In this case, it seems that a lot of people assume that licensing a photo for commercial use under Creative Commons is, in fact, warranting it as unconditionally appropriate for commercial use.

Gordon Haff
Gordon Haff is Red Hat's cloud evangelist although the opinions expressed here are strictly his own. He's focused on enterprise IT, especially cloud computing. However, Gordon writes about a wide range of topics whether they relate to the way too many hours he spends traveling or his longtime interest in photography.
Gordon Haff
3 min read

A few days back, I posted about the difficulty of distinguishing commercial from noncommercial usage with respect to the Creative Commons license.

There's an ongoing legal case that concerns another aspect of Creative Commons commerciality. As Josh Wolf describes the original story:

On April 21, 2007, during a church camp, Chang's counselor snapped a photo of her and uploaded it to his Flickr account. He published the photo under a CC-BY-2.0 license, which allows for commercial use of the photo without obtaining permission from the copyright owner.

In less than two months, the photo had been cropped and repurposed to promote Virgin Mobile in Australia.

Upon learning of the ad, Chang wrote on a Flickr page, "hey that's me! no joke. i think i'm being insulted...can you tell me where this was taken." Underneath Chang's comment, there is a note from the original photographer: "where was this? do you think virgin mobile will give me stuff?"

It's unclear whether Virgin coughed up any loot, but Chang's family has taken legal action against the company for not obtaining proper permission for the use of her likeness.

The basic legal problem here is that, although the photographer gave his permission for Virgin Mobile Australia (or anyone else) to use the photograph for commercial purposes (with attribution), that doesn't mean that all the rights were cleared to use the photo in an advertisement.
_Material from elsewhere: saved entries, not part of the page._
theorem overloadLimit_result {s : State} (haon : s.aon = true) (hon : s.on CONV_STATUS.VAUX_ON = true)
    (hlimit : s.entry.limits.testBit 0 = false) :
    Does .overloadLimit s fun t =>
      t.on CONV_STATUS.LIMIT = true ∧ t.fld CONV_STATUS.LIMIT_CAUSE = 1 ∧
      t.fld CONV_COUNTS.LIMITS = min (s.fld CONV_COUNTS.LIMITS + 1) (2 ^ CONV_COUNTS.LIMITS.width - 1) ∧
      Raised Reg.CONV_EVENTS 2 s t ∧ RegFrame [Reg.CONV_STATUS, Reg.CONV_COUNTS, Reg.CONV_EVENTS] s t ∧
      t = { s with regs := t.regs, tw := t.tw, entry := t.entry } := by
  let u := (s.limited 0).incSat CONV_COUNTS.LIMITS
  obtain ⟨hmark, hcause⟩ := s.limited_overload
  have hlimited := s.limited_regFrame 0
  have hcount : RegFrame [Reg.CONV_STATUS, Reg.CONV_COUNTS] s u :=
    (hlimited.mono (by decide)).incSat _ (.inl (by decide))
  have hafter : RegFrame [Reg.CONV_COUNTS, Reg.CONV_EVENTS] (s.limited 0) (u.raise Reg.CONV_EVENTS 2) :=
    ((RegFrame.refl _ _).incSat _ (.inl (by decide))).raise _ _ (by decide) (by decide)
  have honly : RegsOnly (s.limited 0) (u.raise Reg.CONV_EVENTS 2) := (RegsOnly.incSat _ _).trans (.raise _ _ _)
  have he : exec .overloadLimit s = .next (u.raise Reg.CONV_EVENTS 2) := by
    rw [exec_overloadLimit]
    refine (act_next haon).trans (congrArg _ ?_)
    exact (if_pos hon).trans (State.limitOn_of_not hlimit)
  refine ⟨_, he, (hafter.on CONV_STATUS.LIMIT (by decide) (by decide)).trans hmark,
    (hafter.fld CONV_STATUS.LIMIT_CAUSE (by decide) (by decide)).trans hcause, ?_,
    hcount.raise_raised rfl (by decide) _ _ (by decide) (by decide) (by decide),
    (hcount.mono (by decide)).raise _ _ (by decide) (by decide), ?_⟩
  · rw [State.fld_raise _ _ _ _ (by decide) (by decide) (by decide), State.fld_incSat _ _ (by decide),
      hlimited.fld CONV_COUNTS.LIMITS (by decide) (by decide)]
  · rw [honly]
    rfl

theorem State.syncLimit_of_none {s : State} (h : s.entry.limits = 0) :
    s.syncLimit = (s.setF CONV_STATUS.LIMIT 0).setF CONV_STATUS.LIMIT_CAUSE 0 := by
  rw [State.syncLimit, h]
  rfl

theorem overloadRelease_result {s : State} (haon : s.aon = true) (hlimits : s.entry.limits = 1) :
    Does .overloadRelease s fun t =>
      t.on CONV_STATUS.LIMIT = false ∧ t.fld CONV_STATUS.LIMIT_CAUSE = 0 ∧ t.entry.limits = 0 ∧
      RegFrame [Reg.CONV_STATUS] s t ∧ t = { s with regs := t.regs, entry := t.entry } := by
  let u := s.putEntry { s.entry with limits := 0 }
  have he : s.limitOff 0 = (u.setF CONV_STATUS.LIMIT 0).setF CONV_STATUS.LIMIT_CAUSE 0 := by
    rw [State.limitOff, hlimits]
    exact State.syncLimit_of_none rfl
  have hframe : RegFrame [Reg.CONV_STATUS] s u := RegFrame.of_regs rfl
  refine ⟨_, (exec_overloadRelease s).trans ((act_next haon).trans (congrArg _ he)), ?_, ?_, rfl,
    (hframe.setF _ _ (.inl (by decide))).setF _ _ (.inl (by decide)), rfl⟩
  · rw [State.on_eq_false_iff, State.fld_setF_other _ _ _ _ (by decide), State.fld_setF_same _ _ _ (by decide)]
    rfl
  · exact State.fld_setF_same _ _ _ (by decide)

theorem limitOffExpiry_result {s : State} (haon : s.aon = true) (haction : s.on CONV_CFG.LIMIT_ACTION = true)
    (hlimit : s.on CONV_STATUS.LIMIT = true) (hon : s.on CONV_STATUS.VAUX_ON = true) :
    Does .limitOffExpiry s fun t =>
      t.on CONV_STATUS.VAUX_ON = false ∧ t.entry.off = 2 ∧ RegFrame [Reg.CONV_STATUS, Reg.PHASE_STATUS] s t ∧
      t = { s with regs := t.regs, entry := t.entry } := by
  refine ⟨s.vauxOff 2, (exec_limitOffExpiry s).trans ((act_next haon).trans (congrArg _ (if_pos ?_))),
    s.vauxOff_on 2, State.vauxOff_off hon 2, RegFrame.vauxOff (.refl _ s) (by decide) (by decide) 2, s.vauxOff_only 2⟩
  rw [haction, hlimit]
  rfl

theorem limitRestartAttempt_result {s : State} (haon : s.aon = true) (hoff : s.entry.off = 2)
    (hride : s.on CONV_STATUS.RIDE = false) (hphases : s.healthyPhases ≠ []) :
    Does .limitRestartAttempt s fun t =>
      t.on CONV_STATUS.VAUX_ON = true ∧ t.entry.off = 0 ∧ Raised Reg.CONV_EVENTS 5 s t ∧
      RegFrame [Reg.CONV_STATUS, Reg.PHASE_STATUS, Reg.CONV_EVENTS] s t := by
  have he : exec .limitRestartAttempt s = .next (s.vauxOn.raise Reg.CONV_EVENTS 5) :=
    (exec_limitRestartAttempt s).trans ((act_next haon).trans (congrArg _ (if_pos ⟨hoff, by simp [hride]⟩)))
  obtain ⟨hon, hstarted⟩ := State.vauxOn_starts hphases
  have hframe : RegFrame [Reg.CONV_STATUS, Reg.PHASE_STATUS] s s.vauxOn :=
    RegFrame.vauxOn (.refl _ s) (by decide) (by decide)
  refine ⟨_, he, ?_, ?_, hframe.raise_raised s.vauxOn_hold (by decide) _ _ (by decide) (by decide) (by decide),
    (hframe.mono (by decide)).raise _ _ (by decide) (by decide)⟩
  · rwa [State.on, State.fld_raise _ _ _ _ (by decide) (by decide) (by decide)]
  · rwa [RegsOnly.raise s.vauxOn Reg.CONV_EVENTS 5]

/-- Settles O19: a limit in force shows in CONV_STATUS, and what switches VAUX stores the converter's registers. -/
theorem overloadLimits : Obligations.OverloadLimits := fun _ haon =>
  ⟨overloadLimit_result haon, overloadRelease_result haon, limitOffExpiry_result haon, limitRestartAttempt_result haon⟩

end Sys2Proof.Machine

namespace Sys2Proof.Machine

/-! ### gPTP messages and the TX timestamp queue (R307, R320, R323) -/

theorem pdelayReq_result {s : State} (haon : s.aon = true) (latched : BitVec 96) (seq : BitVec 16)
    (hptp : s.ptpOn = true) : Does (.pdelayReq latched seq) s fun t =>
      t = { s with link := { s.link with txFrames := s.link.txFrames ++
        [ptpFrame 3 s.ptpDomain seq.toNat (ingressTime latched.toNat) (some (2, seq.toNat)) none] } } :=
  ⟨_, (exec_pdelayReq latched seq s).trans ((act_next haon).trans (congrArg _ (if_pos hptp))), rfl⟩

theorem pdelayReqTransmit_result {s : State} (haon : s.aon = true) (hptp : s.ptpOn = true) :
    Does .pdelayReqTransmit s fun t =>
      t = { s with
        mtime := { s.mtime with reqSeq := s.mtime.reqSeq + 1, ts := s.mtime.ts.filter (·.kind != 3) }
        link := { s.link with txFrames := s.link.txFrames ++
          [ptpFrame 2 s.ptpDomain s.mtime.reqSeq.toNat 0 (some (3, s.mtime.reqSeq.toNat)) none] } } :=
  ⟨_, (exec_pdelayReqTransmit s).trans ((act_next haon).trans (congrArg _ (if_pos hptp))), rfl⟩

theorem pdelayResp_result {s : State} (haon : s.aon = true) (latched t2 t3 : BitVec 96) (hptp : s.ptpOn = true)
    (e : TsEntry) (he : s.mtime.ts.find? (fun e => e.kind == 3 && e.id == (s.mtime.reqSeq - 1).toNat) = some e) :
    Does (.pdelayResp latched t2 t3) s fun t =>
      t = { s with mtime := { s.mtime with
        linkDelay := Config.linkDelay e.time t2.toNat t3.toNat (ingressTime latched.toNat)
        ts := freeTs (3, (s.mtime.reqSeq - 1).toNat) s.mtime.ts } } := by
  refine ⟨_, (exec_pdelayResp latched t2 t3 s).trans ((act_next haon).trans ?_), rfl⟩
  simp only [he]
  exact congrArg _ (if_pos hptp)

/-- A timestamp that finds the queue full is dropped: counted and reported. -/
theorem txTimestamp_dropped {s : State} (haon : s.aon = true) (latched : BitVec 96) {k : Nat × Nat}
    {rest : List (Nat × Nat)} (hk : s.mtime.awaiting = k :: rest) (hfull : 4 ≤ s.mtime.ts.length) :
    Does (.txTimestamp latched) s fun t =>
      t.mtime = { s.mtime with awaiting := rest } ∧ t.link = s.link ∧ Raised Reg.T1S_EVENTS 3 s t ∧
      t.fld TS_QUEUE.OVERFLOWS = min (s.fld TS_QUEUE.OVERFLOWS + 1) (2 ^ TS_QUEUE.OVERFLOWS.width - 1) ∧
      RegFrame [Reg.TS_QUEUE, Reg.T1S_EVENTS] s t := by
  let u := s.putTime { s.mtime with awaiting := rest }
  let v := u.incSat TS_QUEUE.OVERFLOWS
  have hv : RegFrame [Reg.TS_QUEUE] s v := (RegFrame.of_regs rfl).incSat _ (.inl (by decide))
  have honly : RegsOnly u (v.raise Reg.T1S_EVENTS 3) := (RegsOnly.incSat u _).trans (.raise v _ _)
  refine ⟨v.raise Reg.T1S_EVENTS 3, (exec_txTimestamp latched s).trans ((act_next haon).trans ?_), by rw [honly]; rfl,
    by rw [honly]; rfl, hv.raise_raised rfl (by decide) _ _ (by decide) (by decide) (by decide), ?_,
    (hv.mono (by decide)).raise _ _ (by decide) (by decide)⟩
  · simp only [hk]
    exact congrArg _ (if_pos hfull)
  · rw [State.fld_raise _ _ _ _ (by decide) (by decide) (by decide), State.fld_incSat _ _ (by decide)]
    rfl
A stock photo--which is essentially how Virgin Mobile Australia was using the image--typically requires model releases from any identifiable person. Releases may also be needed for photographed property under some circumstances. Identifiable trademarks and the like can also be an issue.

It seems a rather fundamental error on Virgin Mobile Australia's (and even more so their ad agency's part). I guess they just assumed that the Creative Commons photo was like an ordinary stock photo where someone had taken care of clearing all the rights.
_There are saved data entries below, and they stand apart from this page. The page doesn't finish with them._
/-- The helm's entries (17 Table 17.12). -/
def helmInfo (sub : Nat) : Option (EType × EAcc) :=
  match sub with
  | 0x01 | 0x07 | 0x08 => some (.u16, .ro)
  | 0x02 | 0x06 | 0x13 | 0x1A => some (.u8, .ro)
  | 0x03 => some (.u64, .ro)
  | 0x04 | 0x05 => some (.str, .ro)
  | 0x10 => some (.u8, .rw)
  | 0x11 | 0x12 => some (.u16, .rw)
  | 0x14 | 0x15 | 0x16 => some (.u32, .w1c)
  | 0x17 | 0x18 => some (.u8, .w1c)
  | 0x19 => some (.u64, .rw)
  | _ => none

/-- The watch's entries (18 Table 18.8). -/
def watchInfo (sub : Nat) : Option (EType × EAcc) :=
  match sub with
  | 0x01 => some (.u64, .w1c)
  | 0x02 | 0x03 | 0x06 | 0x07 => some (.u8, .ro)
  | 0x04 | 0x08 | 0x0A => some (.u64, .ro)
  | 0x05 | 0x0B => some (.u8, .wo)
  | 0x09 => some (.u32, .ro)
  | 0x0C => some (.u32, .rw)
  | n =>
    if 0x40 ≤ n ∧ n < 0x78 then some (.u8, .rw)
    else if (0x80 ≤ n ∧ n < 0xB8) ∨ (0xC0 ≤ n ∧ n < 0xF8) then some (.u32, .w1c)
    else none

/-- A gate slot's entries (17 Table 17.14). -/
def gateInfo (g sub : Nat) : Option (EType × EAcc) :=
  match sub with
  | 0x01 => some (.str, .ro)
  | 0x02 | 0x11 => some (.u32, .ro)
  | 0x03 => some (.u32, .rw)
  | 0x04 | 0x09 => some (.u8, .rw)
  | 0x05 => some (.u64, .rw)
  | 0x06 => some (.bool, .rw)
  | 0x07 | 0x08 => some (.u8, .ro)
  | 0x10 | 0x12 => some (.u64, .ro)
  | 0x13 => some (.u8, .wo)
  | 0x14 => some (.u32, .w1c)
  | 0xF0 => if g = 0 then some (.u8, .wo) else none
  | 0xF1 => if g = 0 then some (.bool, .ro) else none
  | _ => none

/-- Indexes 0x1100, 0x2000, 0x2100 and 0x2200 (19 Tables 19.2, 19.4, 19.10 and 19.13). -/
def chipInfo (idx sub : Nat) : Option (EType × EAcc) :=
  match idx, sub with
  | 0x1100, 0x01 => some (.u16, .tal)
  | 0x1100, 0x02 | 0x1100, 0x04 | 0x1100, 0x05 => some (.u8, .tal)
  | 0x1100, 0x03 => some (.u32, .tal)
  | 0x1100, 0x10 => some (.u8, .wo)
  | 0x1100, 0x20 => some (.u16, .ro)
  | 0x2000, 0x01 => some (.bool, .ro)
  | 0x2000, 0x02 => some (.u8, .rw)
  | 0x2000, 0x03 | 0x2000, 0x04 => some (.u8, .ro)
  | 0x2100, 0x01 => some (.u16, .rw)
  | 0x2100, 0x02 | 0x2100, 0x03 => some (.u8, .rw)
  | 0x2100, 0x04 => some (.u16, .ro)
  | 0x2200, 0x01 | 0x2200, 0x07 => some (.u8, .wo)
  | 0x2200, 0x02 | 0x2200, 0x03 | 0x2200, 0x04 | 0x2200, 0x05 => some (.u8, .ro)
  | 0x2200, 0x06 => some (.u32, .ro)
  | 0x2200, 0x08 => some (.u64, .ro)
  | i, n =>
    if i = 0x1100 ∧ 0x11 ≤ n ∧ n ≤ 0x15 then some (.u8, .ro)
    else if i = 0x2100 ∧ 0x10 ≤ n ∧ n ≤ 0x1A then some (.u8, .rw)
    else none

/-- Indexes 0x5100, 0x8000, 0x9000, 0xA000 and 0xF000 (14 Table 14.10, 09 Table 9.12, 17 Tables 17.7 and 17.4, 19 Table 19.14). -/
def toolInfo (idx sub : Nat) : Option (EType × EAcc) :=
  match idx, sub with
  | 0x5100, 0x01 | 0x5100, 0x02 => some (.dom, .rw)
  | 0x5100, 0x03 | 0x5100, 0x04 => some (.dom, .ro)
  | 0x5100, 0x05 => some (.u8, .ro)
  | 0x5100, 0xFF => some (.u8, .wo)
  | 0x8000, 0x01 | 0x8000, 0x02 | 0x8000, 0x03 | 0x8000, 0x05 => some (.u32, .ro)
  | 0x8000, 0x04 => some (.u64, .ro)
  | 0x8000, 0x06 => some (.u8, .wo)
  | 0x8000, 0x07 | 0x8000, 0x08 => some (.u8, .ro)
  | 0x8000, 0x09 => some (.u16, .ro)
  | 0x8000, 0x0A => some (.u32, .w1c)
  | 0x9000, 0x01 => some (.u64, .rw)
  | 0x9000, 0x02 => some (.u32, .rw)
  | 0x9000, 0x03 => some (.dom, .rw)
  | 0x9000, 0x04 => some (.u8, .ro)
  | 0x9000, 0x05 => some (.u32, .ro)
  | 0x9000, 0x06 => some (.u64, .ro)
  | 0xA000, 0x01 | 0xA000, 0x04 | 0xA000, 0x06 | 0xA000, 0x07 => some (.u32, .ro)
  | 0xA000, 0x02 => some (.i32, .ro)
  | 0xA000, 0x03 => some (.u64, .ro)
  | 0xA000, 0x05 => some (.u16, .ro)
  | 0xF000, 0x01 => some (.u16, .ro)
  | 0xF000, 0x02 => some (.u8, .ro)
  | 0xF000, 0x03 | 0xF000, 0x04 => some (.u32, .ro)
  | 0xF000, 0x05 => some (.u32, .rw)
  | 0xF000, 0x06 => some (.u16, .wo)
  | i, n =>
    if i = 0x8000 ∧ 0x40 ≤ n ∧ n < 0x80 then some (.u32, .ro)
    else if i = 0x9000 ∧ 0x80 ≤ n then some (.dom, .rw)
    else if i = 0xA000 ∧ ((0x10 ≤ n ∧ n < 0x24) ∨ (0x30 ≤ n ∧ n < 0x40)) then some (.i32, .ro)
    else none

/-- The type and the access code of an entry; none where no table defines it (17 R388). -/
def entryInfo (idx sub : Nat) : Option (EType × EAcc) :=
  if 256 ≤ sub then none
  else if 0x3100 ≤ idx ∧ idx < 0x3140 then berthInfo sub
  else if 0x4000 ≤ idx ∧ idx < 0x4010 then portInfo (idx - 0x4000) sub
  else if 0x5010 ≤ idx ∧ idx < 0x501C then linkInfo sub
  else if 0x7000 ≤ idx ∧ idx < 0x7040 then gateInfo (idx - 0x7000) sub
  else
    match idx with
    | 0x1000 => helmInfo sub
    | 0x1100 | 0x2000 | 0x2100 | 0x2200 => chipInfo idx sub
    | 0x5000 => compassInfo sub
    | 0x6000 => watchInfo sub
    | 0x5100 | 0x8000 | 0x9000 | 0xA000 | 0xF000 => toolInfo idx sub
    | _ => none

/-- Whether a value lies between two others. -/
def within (v lo hi : Nat) : Bool := decide (lo ≤ v) && decide (v ≤ hi)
But as Larry Lessig says--with the dropping of Creative Commons itself from the suit:

As I said when I announced the lawsuit here, the fact that the laws of the United States don't make us liable for the misuse in this context doesn't mean that we're not working extremely hard to make sure misuse doesn't happen. It is always a problem (even if not a legal problem) when someone doesn't understand what our licenses do, or how they work.

The intent of Creative Commons is that the photographer (I'll stick to photography here) can give his permission for commercial, or noncommercial, entities to use his or her work without compensation. It is not, however, intended to be a representation that all the commercial rights to use the photograph in any context have been cleared. In fact, with Creative Commons licenses that permit modification of the final work it's hard to see how it would even be possible to certify in advance that any possible use was permitted under all laws anywhere in the world. And even stock sites place a variety of restrictions on the final use.

This seemed a fairly obvious point to me. But as I read stories and comments in this case, it seems that a lot of people assume that licensing a photo for commercial use under Creative Commons is, in fact, warranting it as unconditionally appropriate for commercial use rather than merely giving a narrower set of permissions strictly from the photographer's perspective.